Related articles |
---|
Is there a paper which merges the Aho-Corasik and Boyer-Moore algorith cfc@shell01.TheWorld.com (Chris F Clark) (2006-09-16) |
Re: Is there a paper which merges the Aho-Corasik and Boyer-Moore algo bonzini@gnu.org (Paolo Bonzini) (2006-09-18) |
Re: Is there a paper which merges the Aho-Corasik and Boyer-Moore algo gah@ugcs.caltech.edu (glen herrmannsfeldt) (2006-09-18) |
Re: Is there a paper which merges the Aho-Corasik and Boyer-Moore algo henry@spsystems.net (2006-09-21) |
Re: Is there a paper which merges the Aho-Corasik and Boyer-Moore algo bonzini@gnu.org (Paolo Bonzini) (2006-09-21) |
Re: Is there a paper which merges the Aho-Corasik and Boyer-Moore algo cfc@shell01.TheWorld.com (Chris F Clark) (2006-09-21) |
Re: Is there a paper which merges the Aho-Corasik and Boyer-Moore algo loekcleophas@gmail.com (loekcleophas@gmail.com) (2006-09-30) |
From: | "Paolo Bonzini" <bonzini@gnu.org> |
Newsgroups: | comp.compilers |
Date: | 21 Sep 2006 10:33:32 -0400 |
Organization: | Compilers Central |
References: | 06-09-08906-09-099 06-09-104 |
Keywords: | lex, theory |
Posted-Date: | 21 Sep 2006 10:33:32 EDT |
> > I think GNU fgrep is doing something very similar.
>
> As well as I remember, the GNU grep use BM on the longest
> fixed string in the query, and then apply the regexp once that
> is found. For the large number of grep patterns that are fixed
> strings, this is especially useful. I haven't looked at the -F
> option, though.
GNU grep has three matchers and uses them in this order:
- kwset.c (used to find the longest fixed string, or alone for -F)
- DFA
- NFA (used to confirm a match, when backreferences are used)

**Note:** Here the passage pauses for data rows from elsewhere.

-- ==== Sys2Proof/Machine/StackCall.lean ====
section
/-! DEFINITION. The stack instructions and call and return (42_stack_call.md R123 to R128). -/

namespace Sys2Proof.Machine

/-- `PUSH rs` (R123). -/
def execPush (rs : RegByte) (s : State) : Result :=
  attempt .FR s fun w => do
    let r ← regOperand rs
    w.pushWord (w.reg r)

/-- `POP rd` (R124): `SP` is written before `rd`. -/
def execPop (rd : RegByte) (s : State) : Result :=
  attempt .FR s fun w => do
    let d ← regOperand rd
    let (v, t) ← w.popWord
    return t.setReg d v

/-- `POP2 rd1, rd2` (R125): the first register takes the top word, the second the one beneath. -/
def execPop2 (rd1 rd2 : RegByte) (s : State) : Result :=
  attempt .FRR s fun w => do
    let d1 ← regOperand rd1
    let d2 ← regOperand rd2
    let (v1, v2, t) ← w.popTwo
    return (t.setReg d1 v1).setReg d2 v2

/-- `DUP` (R126): the top read as a pop would, then pushed. -/
def execDup (s : State) : Result :=
  attempt .F0 s fun w => do
    let v ← w.topWord
    w.pushWord v

/-- `CALL addr` (R127): `RA` takes the address of the next instruction, `a + 3`. -/
def execCall (addr : Half) (s : State) : Result :=
  attempt .FH s fun w => return (w.setReg .ra (s.reg .ip + 3)).jump (zext16 addr)

/-- `RET` (R128). -/
def execRet (s : State) : Result := attempt .F0 s fun w => return w.jump (w.reg .ra)

end Sys2Proof.Machine
end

kwset.c implements both Boyer-Moore and Commentz-Walter string
searches. The former is used when there is a single search, the latter
if there are many of them. In practice, when you use "-e" it will use
Commentz-Walter:
grep -e foo.*x -e bar.*yz
will use Commentz-Walter to look for a line having "foo" or "bar" (the
longest fixed string in the two regex foo.*x and bar.*yz), then confirm
the match with a DFA. Instead,
fgrep foo
fgrep -e foo -e bar
will only need a Boyer-Moore or Commentz-Walter search, respectively.
Paolo
Return to the
comp.compilers page.
Search the
comp.compilers archives again.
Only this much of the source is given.